### Goal of the exercise
Go to the line containing "full trigger and" in the records below and print it and every following line exactly, on through the line containing "encode (.partialRefresh ys", then stop.

### Saved data entries
/-- R138, and R139 (the spec's own inference from it and R134): `SendFrame` sends the write-RAM command, then the
rows' bytes unchanged and in increasing index order, in `ceil(bytes / P_CHUNK)` data transactions of which all but the
last carry `P_CHUNK` bytes. -/
def Obligations.SendFrameSendsTheRows : Prop :=
  ∀ (y0 y1 : Nat) (s : State), y0 < y1 → y1 ≤ s.cfg.pH →
    (frameChunks s.cfg.toParams s.fb y0 y1).flatten =
      (List.range ((y1 - y0) * s.cfg.rowBytes)).map (fun j => s.fb.read (y0 * s.cfg.rowBytes + j)) ∧
    (frameChunks s.cfg.toParams s.fb y0 y1).length = ((y1 - y0) * s.cfg.rowBytes + s.cfg.pChunk - 1) / s.cfg.pChunk ∧
    (∀ bs ∈ (frameChunks s.cfg.toParams s.fb y0 y1).dropLast, bs.length = s.cfg.pChunk) ∧
    (LinesIdle s → BusOk ((frameChunks s.cfg.toParams s.fb y0 y1).length + 1) s →
      sendFrame y0 y1 s = (.ok, s.advance
        (commandEvents s.cfg.toParams s.cfg.pp.opWriteRam .ok
          ++ (frameChunks s.cfg.toParams s.fb y0 y1).flatMap (fun bs => dataEvents s.cfg.toParams bs .ok))
        ((frameChunks s.cfg.toParams s.fb y0 y1).length + 1) 0)) ∧
    (∀ n, LinesIdle s → n < (frameChunks s.cfg.toParams s.fb y0 y1).length + 1 → BusFailsAfter n s → ∃ evs,
      FailsAt n (commandEvents s.cfg.toParams s.cfg.pp.opWriteRam .ok
        ++ (frameChunks s.cfg.toParams s.fb y0 y1).flatMap (fun bs => dataEvents s.cfg.toParams bs .ok)) evs ∧
      sendFrame y0 y1 s = (.err .busTransportError, s.advance evs (n + 1) 0))

/-- R141, and R143 (the spec's own inference from it): a wait that never sees "not busy" makes `K + 1` samples and `K`
delays and times out; one that first sees it at sample `j + 1`, `j ≤ K`, makes `j + 1` samples and `j` delays and
succeeds; none makes more than `K + 1` samples. -/
def Obligations.WaitIdleIsBounded : Prop :=
  ∀ (timeout : Nat) (s : State),
    (BusyFor (pollBound s.cfg.toParams timeout + 1) s → waitIdle timeout s = (.err .timeout, s.advance
      (pollEvents s.cfg.toParams (pollBound s.cfg.toParams timeout) ++ [.busy s.cfg.pBusyActive]) 0
      (pollBound s.cfg.toParams timeout + 1))) ∧
    (∀ j, j ≤ pollBound s.cfg.toParams timeout → IdleAfter j s → waitIdle timeout s = (.ok, s.advance
      (pollEvents s.cfg.toParams j ++ [.busy (!s.cfg.pBusyActive)]) 0 (j + 1))) ∧
    samples (newEvents s (waitIdle timeout s).2) ≤ pollBound s.cfg.toParams timeout + 1

/-! ### The refresh operations -/

/-- R160: where a guard ends an operation, nothing but `S.result` changes; in the other cells the operation runs, which
the panel sees. -/
def Obligations.GuardTable : Prop :=
  (∀ (s : State) (ys ye : Nat), s.fsm ≠ .awake →
    exec .full s = .next { s with result := .notAwake } ∧
    exec (.partialRefresh ys ye) s = .next { s with result := .notAwake }) ∧
  (∀ s : State, s.fsm = .uninit → exec .sleep s = .next { s with result := .notAwake } ∧
    exec .wake s = .next { s with result := .badState }) ∧
  (∀ s : State, s.fsm = .sleeping → exec .sleep s = .next { s with result := .ok }) ∧
  (∀ s : State, s.fsm = .awake → exec .wake s = .next { s with result := .ok }) ∧
  (∀ (i : Instr) (s : State),
    (i = .init ∨ (i = .full ∧ s.fsm = .awake) ∨ (i = .sleep ∧ s.fsm = .awake) ∨ (i = .wake ∧ s.fsm = .sleeping)
      ∨ ∃ ys ye, i = .partialRefresh ys ye ∧ s.fsm = .awake ∧ ys < ye ∧ ye ≤ s.cfg.pH) →
    ∃ t, exec i s = .next t ∧ t.trace ≠ s.trace)

/-- R161, R162, R164: INIT, from every FSM state, in its three ends: the panel reads not busy at sample `j + 1`, within
the timeout; it never does; or write `n + 1` of `PP.INIT_SEQ` fails. -/
def Obligations.InitRuns : Prop :=
  encode .init = 0x60000000#32 ∧
  ∀ s : State, LinesIdle s →
    (∀ j, BusOk (listPayloads s.cfg.pp.initSeq).length s → IdleAfter j s → j ≤ pollBound s.cfg.toParams s.cfg.pTmoInit →
      exec .init s = .next { s.advance
        (pulseEvents s.cfg.toParams ++ issueListEvents s.cfg.toParams s.cfg.pp.initSeq
          ++ pollEvents s.cfg.toParams j ++ [.busy (!s.cfg.pBusyActive)])
        (listPayloads s.cfg.pp.initSeq).length (j + 1) with
        fsm := .awake, unk := false, result := .ok }) ∧
    (BusOk (listPayloads s.cfg.pp.initSeq).length s → BusyFor (pollBound s.cfg.toParams s.cfg.pTmoInit + 1) s →
      exec .init s = .next { s.advance
        (pulseEvents s.cfg.toParams ++ issueListEvents s.cfg.toParams s.cfg.pp.initSeq
          ++ pollEvents s.cfg.toParams (pollBound s.cfg.toParams s.cfg.pTmoInit) ++ [.busy s.cfg.pBusyActive])
        (listPayloads s.cfg.pp.initSeq).length (pollBound s.cfg.toParams s.cfg.pTmoInit + 1) with
        fsm := .uninit, unk := true, result := .initTimeout }) ∧
    (∀ n, n < (listPayloads s.cfg.pp.initSeq).length → BusFailsAfter n s → ∃ evs,
      FailsAt n (issueListEvents s.cfg.toParams s.cfg.pp.initSeq) evs ∧
      exec .init s = .next { s.advance (pulseEvents s.cfg.toParams ++ evs) (n + 1) 0 with
        fsm := .uninit, unk := true, result := .busTransportError })

/-- R166, R167: FULL in `AWAKE`, likewise in its three ends: the window of the whole panel, every framebuffer byte, the
full trigger and the wait. Outside `AWAKE` it is refused. -/
def Obligations.FullRuns : Prop :=
  encode .full = 0x70000000#32 ∧
  ∀ s : State,
    (s.fsm ≠ .awake → exec .full s = .next { s with result := .notAwake }) ∧
    (frameChunks s.cfg.toParams s.fb 0 s.cfg.pH).flatten = (List.range s.cfg.fbBytes).map s.fb.read ∧
    (LinesIdle s → s.fsm = .awake →
      (∀ j, BusOk (refreshPayloads s.cfg.toParams s.fb 0 s.cfg.pH s.cfg.pp.fullTrigger).length s → IdleAfter j s →
        j ≤ pollBound s.cfg.toParams s.cfg.pTmoRefresh →
        exec .full s = .next { s.advance
          (refreshEvents s.cfg.toParams s.fb 0 s.cfg.pH s.cfg.pp.fullTrigger
            ++ pollEvents s.cfg.toParams j ++ [.busy (!s.cfg.pBusyActive)])
          (refreshPayloads s.cfg.toParams s.fb 0 s.cfg.pH s.cfg.pp.fullTrigger).length (j + 1) with
          result := .ok }) ∧
      (BusOk (refreshPayloads s.cfg.toParams s.fb 0 s.cfg.pH s.cfg.pp.fullTrigger).length s →
        BusyFor (pollBound s.cfg.toParams s.cfg.pTmoRefresh + 1) s →
        exec .full s = .next { s.advance
          (refreshEvents s.cfg.toParams s.fb 0 s.cfg.pH s.cfg.pp.fullTrigger
            ++ pollEvents s.cfg.toParams (pollBound s.cfg.toParams s.cfg.pTmoRefresh) ++ [.busy s.cfg.pBusyActive])
          (refreshPayloads s.cfg.toParams s.fb 0 s.cfg.pH s.cfg.pp.fullTrigger).length
          (pollBound s.cfg.toParams s.cfg.pTmoRefresh + 1) with
          unk := true, result := .busyTimeout }) ∧
      (∀ n, n < (refreshPayloads s.cfg.toParams s.fb 0 s.cfg.pH s.cfg.pp.fullTrigger).length → BusFailsAfter n s →
        ∃ evs, FailsAt n (refreshEvents s.cfg.toParams s.fb 0 s.cfg.pH s.cfg.pp.fullTrigger) evs ∧
          exec .full s = .next { s.advance evs (n + 1) 0 with unk := true, result := .busTransportError }))

/-- R170, R171, R172: PARTIAL. The guard comes before the region check, and both before any event; a valid region in
`AWAKE` runs, likewise in its three ends: the window of its rows over the full width, its rows' bytes, the partial
trigger and the wait. -/
def Obligations.PartialRuns : Prop :=
  ∀ (s : State) (ys ye : Nat),
    (ys < 8192 → ye < 8192 →
      encode (.partialRefresh ys ye) = 0x80000000#32 ||| (BitVec.ofNat 32 ys <<< 13) ||| BitVec.ofNat 32 ye) ∧
    (s.fsm ≠ .awake → exec (.partialRefresh ys ye) s = .next { s with result := .notAwake }) ∧
    (s.fsm = .awake → ¬ (ys < ye ∧ ye ≤ s.cfg.pH) →
      exec (.partialRefresh ys ye) s = .next { s with result := .invalidRegion }) ∧
    (s.fsm = .awake → ys < ye → ye ≤ s.cfg.pH →
      ∃ t, exec (.partialRefresh ys ye) s = .next t ∧ t.result ≠ .notAwake ∧ t.result ≠ .invalidRegion) ∧
    (LinesIdle s → s.fsm = .awake → ys < ye → ye ≤ s.cfg.pH →
      (∀ j, BusOk (refreshPayloads s.cfg.toParams s.fb ys ye s.cfg.pp.partialTrigger).length s → IdleAfter j s →
        j ≤ pollBound s.cfg.toParams s.cfg.pTmoRefresh →
        exec (.partialRefresh ys ye) s = .next { s.advance
          (refreshEvents s.cfg.toParams s.fb ys ye s.cfg.pp.partialTrigger
            ++ pollEvents s.cfg.toParams j ++ [.busy (!s.cfg.pBusyActive)])
          (refreshPayloads s.cfg.toParams s.fb ys ye s.cfg.pp.partialTrigger).length (j + 1) with
          result := .ok }) ∧
      (BusOk (refreshPayloads s.cfg.toParams s.fb ys ye s.cfg.pp.partialTrigger).length s →
        BusyFor (pollBound s.cfg.toParams s.cfg.pTmoRefresh + 1) s →
        exec (.partialRefresh ys ye) s = .next { s.advance
          (refreshEvents s.cfg.toParams s.fb ys ye s.cfg.pp.partialTrigger
            ++ pollEvents s.cfg.toParams (pollBound s.cfg.toParams s.cfg.pTmoRefresh) ++ [.busy s.cfg.pBusyActive])
          (refreshPayloads s.cfg.toParams s.fb ys ye s.cfg.pp.partialTrigger).length
          (pollBound s.cfg.toParams s.cfg.pTmoRefresh + 1) with
          unk := true, result := .busyTimeout }) ∧
      (∀ n, n < (refreshPayloads s.cfg.toParams s.fb ys ye s.cfg.pp.partialTrigger).length → BusFailsAfter n s →
        ∃ evs, FailsAt n (refreshEvents s.cfg.toParams s.fb ys ye s.cfg.pp.partialTrigger) evs ∧
          exec (.partialRefresh ys ye) s = .next { s.advance evs (n + 1) 0 with
            unk := true, result := .busTransportError }))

### Response below
full trigger and the wait. Outside `AWAKE` it is refused. -/
def Obligations.FullRuns : Prop :=
  encode .full = 0x70000000#32 ∧
  ∀ s : State,
    (s.fsm ≠ .awake → exec .full s = .next { s with result := .notAwake }) ∧
    (frameChunks s.cfg.toParams s.fb 0 s.cfg.pH).flatten = (List.range s.cfg.fbBytes).map s.fb.read ∧
    (LinesIdle s → s.fsm = .awake →
      (∀ j, BusOk (refreshPayloads s.cfg.toParams s.fb 0 s.cfg.pH s.cfg.pp.fullTrigger).length s → IdleAfter j s →
        j ≤ pollBound s.cfg.toParams s.cfg.pTmoRefresh →
        exec .full s = .next { s.advance
          (refreshEvents s.cfg.toParams s.fb 0 s.cfg.pH s.cfg.pp.fullTrigger
            ++ pollEvents s.cfg.toParams j ++ [.busy (!s.cfg.pBusyActive)])
          (refreshPayloads s.cfg.toParams s.fb 0 s.cfg.pH s.cfg.pp.fullTrigger).length (j + 1) with
          result := .ok }) ∧
      (BusOk (refreshPayloads s.cfg.toParams s.fb 0 s.cfg.pH s.cfg.pp.fullTrigger).length s →
        BusyFor (pollBound s.cfg.toParams s.cfg.pTmoRefresh + 1) s →
        exec .full s = .next { s.advance
          (refreshEvents s.cfg.toParams s.fb 0 s.cfg.pH s.cfg.pp.fullTrigger
            ++ pollEvents s.cfg.toParams (pollBound s.cfg.toParams s.cfg.pTmoRefresh) ++ [.busy s.cfg.pBusyActive])
          (refreshPayloads s.cfg.toParams s.fb 0 s.cfg.pH s.cfg.pp.fullTrigger).length
          (pollBound s.cfg.toParams s.cfg.pTmoRefresh + 1) with
          unk := true, result := .busyTimeout }) ∧
      (∀ n, n < (refreshPayloads s.cfg.toParams s.fb 0 s.cfg.pH s.cfg.pp.fullTrigger).length → BusFailsAfter n s →
        ∃ evs, FailsAt n (refreshEvents s.cfg.toParams s.fb 0 s.cfg.pH s.cfg.pp.fullTrigger) evs ∧
          exec .full s = .next { s.advance evs (n + 1) 0 with unk := true, result := .busTransportError }))

/-- R170, R171, R172: PARTIAL. The guard comes before the region check, and both before any event; a valid region in
`AWAKE` runs, likewise in its three ends: the window of its rows over the full width, its rows' bytes, the partial
trigger and the wait. -/
def Obligations.PartialRuns : Prop :=
  ∀ (s : State) (ys ye : Nat),
    (ys < 8192 → ye < 8192 →
      encode (.partialRefresh ys ye) = 0x80000000#32 ||| (BitVec.ofNat 32 ys <<< 13) ||| BitVec.ofNat 32 ye) ∧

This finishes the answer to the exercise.